Why has Charlie called them all to Rock Point? The girls have some fame as Finch painted them: the three sisters were pictured with Bertha's cage and it was probably Finch's best and certainly most famous painting. It means that Lauren is recognisable in the area despite not having been there for a long time and she quickly comes to realise that the family is being watched. There are people who would like them to leaave. There's another shock in store for the girls: Charlie announces that he's going to marry Angie, who worked for the family twenty years before: the girls called her 'Monster'.
What, you might wonder, can possibly go wrong? Well, Flora and her son Raff have only reluctantly been allowed to make the visit by Flora's husband, Scott. The relationship is controlling and coercive but it's not clear that Flora realises this. Kat's New-York-based business is in financial difficulty and she's largely trying to ignore what's happening – as she is with the fact that the man she loves is marrying someone else in six weeks. And Lauren? Well, Lauren's mother, Dixie, died just a few months ago and there's a suspicion that Dixie was the love of Finch's life which doesn't endear Lauren to her half-sisters, or to their mothers.

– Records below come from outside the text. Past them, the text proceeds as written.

/-! ## finishStep -/

@[simp] theorem finishStep_cfg (s : State) :
    (finishStep s).cfg = s.cfg := rfl
@[simp] theorem finishStep_bufBase (s : State) :
    (finishStep s).bufBase = s.bufBase := rfl
@[simp] theorem finishStep_bufLen (s : State) :
    (finishStep s).bufLen = s.bufLen := rfl
@[simp] theorem finishStep_gain (s : State) :
    (finishStep s).gain = s.gain := rfl
@[simp] theorem finishStep_bufValid (s : State) :
    (finishStep s).bufValid = s.bufValid := rfl
@[simp] theorem finishStep_busy (s : State) :
    (finishStep s).busy = false := rfl
@[simp] theorem finishStep_done (s : State) :
    (finishStep s).done = true := rfl
@[simp] theorem finishStep_err (s : State) :
    (finishStep s).err = s.err := rfl
@[simp] theorem finishStep_odd (s : State) :
    (finishStep s).odd = s.odd := rfl
@[simp] theorem finishStep_errCode (s : State) :
    (finishStep s).errCode = s.errCode := rfl
@[simp] theorem finishStep_idx (s : State) :
    (finishStep s).idx = s.idx := rfl
@[simp] theorem finishStep_wBase (s : State) :
    (finishStep s).wBase = s.wBase := rfl
@[simp] theorem finishStep_wNwin (s : State) :
    (finishStep s).wNwin = s.wNwin := rfl
@[simp] theorem finishStep_wGain (s : State) :
    (finishStep s).wGain = s.wGain := rfl
@[simp] theorem finishStep_mem (s : State) :
    (finishStep s).mem = s.mem := rfl
@[simp] theorem finishStep_pending (s : State) :
    (finishStep s).pending = s.pending := rfl
@[simp] theorem finishStep_returned (s : State) :
    (finishStep s).returned = s.returned := rfl
@[simp] theorem finishStep_trace (s : State) :
    (finishStep s).trace = s.trace := rfl

/-! ## advanceIdx -/

@[simp] theorem advanceIdx_cfg (s : State) :
    (advanceIdx s).cfg = s.cfg := rfl
@[simp] theorem advanceIdx_bufBase (s : State) :
    (advanceIdx s).bufBase = s.bufBase := rfl
@[simp] theorem advanceIdx_bufLen (s : State) :
    (advanceIdx s).bufLen = s.bufLen := rfl
@[simp] theorem advanceIdx_gain (s : State) :
    (advanceIdx s).gain = s.gain := rfl
@[simp] theorem advanceIdx_bufValid (s : State) :
    (advanceIdx s).bufValid = s.bufValid := rfl
@[simp] theorem advanceIdx_busy (s : State) :
    (advanceIdx s).busy = s.busy := rfl
@[simp] theorem advanceIdx_done (s : State) :
    (advanceIdx s).done = s.done := rfl
@[simp] theorem advanceIdx_err (s : State) :
    (advanceIdx s).err = s.err := rfl
@[simp] theorem advanceIdx_odd (s : State) :
    (advanceIdx s).odd = s.odd := rfl
@[simp] theorem advanceIdx_errCode (s : State) :
    (advanceIdx s).errCode = s.errCode := rfl
@[simp] theorem advanceIdx_idx (s : State) :
    (advanceIdx s).idx = s.idx + 1#31 := rfl
@[simp] theorem advanceIdx_wBase (s : State) :
    (advanceIdx s).wBase = s.wBase := rfl
@[simp] theorem advanceIdx_wNwin (s : State) :
    (advanceIdx s).wNwin = s.wNwin := rfl
@[simp] theorem advanceIdx_wGain (s : State) :
    (advanceIdx s).wGain = s.wGain := rfl
@[simp] theorem advanceIdx_mem (s : State) :
    (advanceIdx s).mem = s.mem := rfl
@[simp] theorem advanceIdx_pending (s : State) :
    (advanceIdx s).pending = s.pending := rfl
@[simp] theorem advanceIdx_returned (s : State) :
    (advanceIdx s).returned = s.returned := rfl
@[simp] theorem advanceIdx_trace (s : State) :
    (advanceIdx s).trace = s.trace := rfl

/-! ## takePending -/

@[simp] theorem takePending_cfg (rest : List Input) (s : State) :
    (takePending rest s).cfg = s.cfg := rfl
@[simp] theorem takePending_bufBase (rest : List Input) (s : State) :
    (takePending rest s).bufBase = s.bufBase := rfl
@[simp] theorem takePending_bufLen (rest : List Input) (s : State) :
    (takePending rest s).bufLen = s.bufLen := rfl
@[simp] theorem takePending_gain (rest : List Input) (s : State) :
    (takePending rest s).gain = s.gain := rfl
@[simp] theorem takePending_bufValid (rest : List Input) (s : State) :
    (takePending rest s).bufValid = s.bufValid := rfl
@[simp] theorem takePending_busy (rest : List Input) (s : State) :
    (takePending rest s).busy = s.busy := rfl
@[simp] theorem takePending_done (rest : List Input) (s : State) :
    (takePending rest s).done = s.done := rfl
@[simp] theorem takePending_err (rest : List Input) (s : State) :
    (takePending rest s).err = s.err := rfl
@[simp] theorem takePending_odd (rest : List Input) (s : State) :
    (takePending rest s).odd = s.odd := rfl
@[simp] theorem takePending_errCode (rest : List Input) (s : State) :
    (takePending rest s).errCode = s.errCode := rfl
@[simp] theorem takePending_idx (rest : List Input) (s : State) :
    (takePending rest s).idx = s.idx := rfl
@[simp] theorem takePending_wBase (rest : List Input) (s : State) :
    (takePending rest s).wBase = s.wBase := rfl
@[simp] theorem takePending_wNwin (rest : List Input) (s : State) :
    (takePending rest s).wNwin = s.wNwin := rfl
@[simp] theorem takePending_wGain (rest : List Input) (s : State) :
    (takePending rest s).wGain = s.wGain := rfl
@[simp] theorem takePending_mem (rest : List Input) (s : State) :
    (takePending rest s).mem = s.mem := rfl
@[simp] theorem takePending_pending (rest : List Input) (s : State) :
    (takePending rest s).pending = rest := rfl
@[simp] theorem takePending_returned (rest : List Input) (s : State) :
    (takePending rest s).returned = s.returned := rfl
@[simp] theorem takePending_trace (rest : List Input) (s : State) :
    (takePending rest s).trace = s.trace := rfl

/-! ## pushPending -/

@[simp] theorem pushPending_cfg (i : Input) (s : State) :
    (pushPending i s).cfg = s.cfg := rfl
@[simp] theorem pushPending_bufBase (i : Input) (s : State) :
    (pushPending i s).bufBase = s.bufBase := rfl
@[simp] theorem pushPending_bufLen (i : Input) (s : State) :
    (pushPending i s).bufLen = s.bufLen := rfl
@[simp] theorem pushPending_gain (i : Input) (s : State) :
    (pushPending i s).gain = s.gain := rfl
@[simp] theorem pushPending_bufValid (i : Input) (s : State) :
    (pushPending i s).bufValid = s.bufValid := rfl
@[simp] theorem pushPending_busy (i : Input) (s : State) :
    (pushPending i s).busy = s.busy := rfl
@[simp] theorem pushPending_done (i : Input) (s : State) :
    (pushPending i s).done = s.done := rfl
@[simp] theorem pushPending_err (i : Input) (s : State) :
    (pushPending i s).err = s.err := rfl
@[simp] theorem pushPending_odd (i : Input) (s : State) :
    (pushPending i s).odd = s.odd := rfl
@[simp] theorem pushPending_errCode (i : Input) (s : State) :
    (pushPending i s).errCode = s.errCode := rfl
@[simp] theorem pushPending_idx (i : Input) (s : State) :
    (pushPending i s).idx = s.idx := rfl
@[simp] theorem pushPending_wBase (i : Input) (s : State) :
    (pushPending i s).wBase = s.wBase := rfl
@[simp] theorem pushPending_wNwin (i : Input) (s : State) :
    (pushPending i s).wNwin = s.wNwin := rfl
@[simp] theorem pushPending_wGain (i : Input) (s : State) :
    (pushPending i s).wGain = s.wGain := rfl
@[simp] theorem pushPending_mem (i : Input) (s : State) :
    (pushPending i s).mem = s.mem := rfl
@[simp] theorem pushPending_pending (i : Input) (s : State) :
    (pushPending i s).pending = i :: s.pending := rfl
@[simp] theorem pushPending_returned (i : Input) (s : State) :
    (pushPending i s).returned = s.returned := rfl
@[simp] theorem pushPending_trace (i : Input) (s : State) :
    (pushPending i s).trace = s.trace := rfl

/-! ## resetBlock -/

@[simp] theorem resetBlock_cfg (s : State) :
    (resetBlock s).cfg = s.cfg := rfl
@[simp] theorem resetBlock_bufBase (s : State) :
    (resetBlock s).bufBase = 0#32 := rfl
@[simp] theorem resetBlock_bufLen (s : State) :
    (resetBlock s).bufLen = 0#32 := rfl
@[simp] theorem resetBlock_gain (s : State) :
    (resetBlock s).gain = 0x3F800000#32 := rfl
@[simp] theorem resetBlock_bufValid (s : State) :
    (resetBlock s).bufValid = false := rfl
@[simp] theorem resetBlock_busy (s : State) :
    (resetBlock s).busy = false := rfl
@[simp] theorem resetBlock_done (s : State) :
    (resetBlock s).done = false := rfl
@[simp] theorem resetBlock_err (s : State) :
    (resetBlock s).err = false := rfl
@[simp] theorem resetBlock_odd (s : State) :
    (resetBlock s).odd = false := rfl
@[simp] theorem resetBlock_errCode (s : State) :
    (resetBlock s).errCode = 0#4 := rfl
@[simp] theorem resetBlock_idx (s : State) :
    (resetBlock s).idx = 0#31 := rfl
@[simp] theorem resetBlock_wBase (s : State) :
    (resetBlock s).wBase = 0#32 := rfl
@[simp] theorem resetBlock_wNwin (s : State) :
    (resetBlock s).wNwin = 0#31 := rfl
@[simp] theorem resetBlock_wGain (s : State) :
    (resetBlock s).wGain = 0#32 := rfl
@[simp] theorem resetBlock_mem (s : State) :
    (resetBlock s).mem = s.mem := rfl
@[simp] theorem resetBlock_pending (s : State) :
    (resetBlock s).pending = s.pending := rfl
@[simp] theorem resetBlock_returned (s : State) :
    (resetBlock s).returned = s.returned := rfl
@[simp] theorem resetBlock_trace (s : State) :
    (resetBlock s).trace = s.trace := rfl

end Sys2Proof.Machine
end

I first encountered Eve Chase when I read The Glass House. I don't usually read historical fiction but I was impressed. It was hard to put down and very satisfying so I was never in any doubt that I was going to read The Birdcage which is thriller rather than historical fiction. It was a hard act to follow but it was largely done successfully. It's difficult, in a story which features four girls/young women who are very similar in ages, to bring them out as individuals but Chase handles this well. It was a good read and I'd like to thank the publishers for allowing Bookbag to have a review copy.
If this book appeals then you might enjoy The Club by Ellery Lloyd.